Instructions for the task →
Only some lines are wanted. Transcribe, exactly, the lines below from the line with "delta setLatchAll" up to and including the line with "delta seqFault".

The records →
================================

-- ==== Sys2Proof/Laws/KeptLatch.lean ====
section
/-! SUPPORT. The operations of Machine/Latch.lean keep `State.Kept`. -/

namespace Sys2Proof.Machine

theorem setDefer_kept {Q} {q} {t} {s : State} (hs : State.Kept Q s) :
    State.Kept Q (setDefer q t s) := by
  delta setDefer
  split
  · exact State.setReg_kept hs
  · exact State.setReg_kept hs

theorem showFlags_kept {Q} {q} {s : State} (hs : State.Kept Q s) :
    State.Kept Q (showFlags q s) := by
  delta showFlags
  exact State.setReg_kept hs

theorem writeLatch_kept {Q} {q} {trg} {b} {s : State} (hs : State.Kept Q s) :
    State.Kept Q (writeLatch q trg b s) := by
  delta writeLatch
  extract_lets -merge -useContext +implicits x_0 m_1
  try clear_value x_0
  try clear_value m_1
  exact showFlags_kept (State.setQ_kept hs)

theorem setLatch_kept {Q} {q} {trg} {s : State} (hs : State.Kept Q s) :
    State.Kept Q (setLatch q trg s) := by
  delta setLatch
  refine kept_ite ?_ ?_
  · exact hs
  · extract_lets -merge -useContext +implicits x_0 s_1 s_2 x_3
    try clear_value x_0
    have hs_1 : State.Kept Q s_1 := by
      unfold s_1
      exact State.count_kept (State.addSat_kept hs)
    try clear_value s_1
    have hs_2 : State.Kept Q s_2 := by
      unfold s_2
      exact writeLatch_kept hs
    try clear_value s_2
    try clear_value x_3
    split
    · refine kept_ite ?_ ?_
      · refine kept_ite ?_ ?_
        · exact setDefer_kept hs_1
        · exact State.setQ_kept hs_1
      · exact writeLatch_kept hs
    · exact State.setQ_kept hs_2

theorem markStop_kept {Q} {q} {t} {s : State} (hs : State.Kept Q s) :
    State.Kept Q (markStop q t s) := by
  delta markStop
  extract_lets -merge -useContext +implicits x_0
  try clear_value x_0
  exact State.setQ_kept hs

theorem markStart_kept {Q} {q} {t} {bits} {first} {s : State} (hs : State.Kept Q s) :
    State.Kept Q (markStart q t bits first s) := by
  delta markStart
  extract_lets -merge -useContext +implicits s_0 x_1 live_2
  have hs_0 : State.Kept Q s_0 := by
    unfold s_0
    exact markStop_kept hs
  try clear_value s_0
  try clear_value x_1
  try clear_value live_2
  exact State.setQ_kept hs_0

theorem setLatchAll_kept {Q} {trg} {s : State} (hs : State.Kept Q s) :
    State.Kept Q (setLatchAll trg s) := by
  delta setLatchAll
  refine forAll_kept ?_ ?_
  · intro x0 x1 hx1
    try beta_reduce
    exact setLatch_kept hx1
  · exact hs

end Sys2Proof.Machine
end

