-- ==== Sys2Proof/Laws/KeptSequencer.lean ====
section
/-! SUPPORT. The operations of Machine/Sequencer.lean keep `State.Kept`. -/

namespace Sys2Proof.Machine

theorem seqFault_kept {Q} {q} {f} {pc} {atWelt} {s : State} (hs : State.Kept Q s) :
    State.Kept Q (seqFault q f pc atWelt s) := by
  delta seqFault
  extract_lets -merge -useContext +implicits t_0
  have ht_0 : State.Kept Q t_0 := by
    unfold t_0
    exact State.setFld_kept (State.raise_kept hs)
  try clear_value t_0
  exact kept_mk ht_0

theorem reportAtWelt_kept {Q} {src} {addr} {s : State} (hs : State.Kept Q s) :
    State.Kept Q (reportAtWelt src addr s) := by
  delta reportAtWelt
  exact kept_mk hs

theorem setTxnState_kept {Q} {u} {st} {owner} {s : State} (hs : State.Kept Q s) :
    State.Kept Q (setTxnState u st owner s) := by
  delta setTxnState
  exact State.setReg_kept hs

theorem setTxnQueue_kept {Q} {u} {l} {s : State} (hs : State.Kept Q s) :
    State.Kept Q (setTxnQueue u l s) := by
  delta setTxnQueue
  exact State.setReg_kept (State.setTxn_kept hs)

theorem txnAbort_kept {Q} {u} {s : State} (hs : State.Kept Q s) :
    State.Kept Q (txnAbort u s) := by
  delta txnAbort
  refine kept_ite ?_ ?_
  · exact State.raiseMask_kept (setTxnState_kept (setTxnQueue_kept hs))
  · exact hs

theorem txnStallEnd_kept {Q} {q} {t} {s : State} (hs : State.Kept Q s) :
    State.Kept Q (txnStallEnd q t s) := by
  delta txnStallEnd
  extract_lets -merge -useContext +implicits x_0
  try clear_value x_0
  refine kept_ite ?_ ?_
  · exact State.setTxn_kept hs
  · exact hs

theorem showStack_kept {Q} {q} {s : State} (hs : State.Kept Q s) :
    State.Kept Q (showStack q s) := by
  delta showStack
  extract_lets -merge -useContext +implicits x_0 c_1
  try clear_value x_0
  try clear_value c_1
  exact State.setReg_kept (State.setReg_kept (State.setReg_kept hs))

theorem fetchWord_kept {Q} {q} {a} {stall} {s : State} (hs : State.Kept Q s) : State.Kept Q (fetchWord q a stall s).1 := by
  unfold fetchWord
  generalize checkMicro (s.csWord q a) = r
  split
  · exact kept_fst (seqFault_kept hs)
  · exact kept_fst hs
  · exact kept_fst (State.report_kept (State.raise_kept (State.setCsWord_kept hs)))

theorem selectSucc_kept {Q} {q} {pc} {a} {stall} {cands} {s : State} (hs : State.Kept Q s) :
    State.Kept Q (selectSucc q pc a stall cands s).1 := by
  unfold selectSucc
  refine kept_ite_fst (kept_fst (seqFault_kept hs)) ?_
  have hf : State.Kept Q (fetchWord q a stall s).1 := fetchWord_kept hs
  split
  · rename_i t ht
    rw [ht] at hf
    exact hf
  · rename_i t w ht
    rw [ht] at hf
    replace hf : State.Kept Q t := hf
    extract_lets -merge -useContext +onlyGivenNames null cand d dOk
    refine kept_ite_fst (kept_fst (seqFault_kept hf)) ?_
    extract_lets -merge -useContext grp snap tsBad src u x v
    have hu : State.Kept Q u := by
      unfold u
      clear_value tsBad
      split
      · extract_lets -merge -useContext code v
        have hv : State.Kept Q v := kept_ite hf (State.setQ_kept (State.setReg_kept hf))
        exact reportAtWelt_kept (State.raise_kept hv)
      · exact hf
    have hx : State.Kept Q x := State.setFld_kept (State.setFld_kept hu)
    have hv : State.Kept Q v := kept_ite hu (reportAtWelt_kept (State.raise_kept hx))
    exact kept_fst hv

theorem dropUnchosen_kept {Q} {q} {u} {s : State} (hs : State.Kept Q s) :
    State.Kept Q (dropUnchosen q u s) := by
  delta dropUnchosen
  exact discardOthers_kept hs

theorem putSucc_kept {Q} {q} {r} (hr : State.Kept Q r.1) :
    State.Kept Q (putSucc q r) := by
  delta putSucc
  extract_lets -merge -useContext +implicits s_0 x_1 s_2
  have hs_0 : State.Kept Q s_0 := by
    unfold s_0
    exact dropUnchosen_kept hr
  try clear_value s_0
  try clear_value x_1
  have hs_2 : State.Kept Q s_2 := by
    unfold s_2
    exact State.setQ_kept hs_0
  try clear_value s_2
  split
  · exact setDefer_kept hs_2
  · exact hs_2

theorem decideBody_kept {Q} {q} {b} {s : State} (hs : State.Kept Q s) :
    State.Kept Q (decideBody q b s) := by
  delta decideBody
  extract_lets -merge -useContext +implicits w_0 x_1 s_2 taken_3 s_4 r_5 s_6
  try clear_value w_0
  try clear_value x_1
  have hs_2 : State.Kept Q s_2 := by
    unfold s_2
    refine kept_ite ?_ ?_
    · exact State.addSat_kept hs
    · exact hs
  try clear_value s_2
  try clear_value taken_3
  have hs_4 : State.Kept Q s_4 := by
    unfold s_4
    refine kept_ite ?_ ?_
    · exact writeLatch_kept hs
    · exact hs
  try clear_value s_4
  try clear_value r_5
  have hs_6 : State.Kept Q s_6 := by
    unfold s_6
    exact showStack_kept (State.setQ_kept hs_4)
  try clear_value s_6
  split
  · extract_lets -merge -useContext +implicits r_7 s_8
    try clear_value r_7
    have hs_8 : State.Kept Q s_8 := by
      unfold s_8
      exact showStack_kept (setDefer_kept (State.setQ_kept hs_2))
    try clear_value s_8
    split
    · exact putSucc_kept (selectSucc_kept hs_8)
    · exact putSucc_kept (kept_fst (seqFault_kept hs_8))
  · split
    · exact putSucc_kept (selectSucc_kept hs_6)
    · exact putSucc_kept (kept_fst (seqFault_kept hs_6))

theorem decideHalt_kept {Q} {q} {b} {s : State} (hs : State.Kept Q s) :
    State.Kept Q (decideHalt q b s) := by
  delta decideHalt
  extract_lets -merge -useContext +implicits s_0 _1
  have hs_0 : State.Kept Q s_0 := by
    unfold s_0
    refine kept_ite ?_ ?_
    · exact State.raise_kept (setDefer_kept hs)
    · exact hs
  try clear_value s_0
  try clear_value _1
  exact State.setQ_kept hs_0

================================

Solved exercise →
  delta setLatchAll
  refine forAll_kept ?_ ?_
  · intro x0 x1 hx1
    try beta_reduce
    exact setLatch_kept hx1
  · exact hs

end Sys2Proof.Machine
end

-- ==== Sys2Proof/Laws/KeptSequencer.lean ====
section
/-! SUPPORT. The operations of Machine/Sequencer.lean keep `State.Kept`. -/

namespace Sys2Proof.Machine

theorem seqFault_kept {Q} {q} {f} {pc} {atWelt} {s : State} (hs : State.Kept Q s) :
    State.Kept Q (seqFault q f pc atWelt s) := by
  delta seqFault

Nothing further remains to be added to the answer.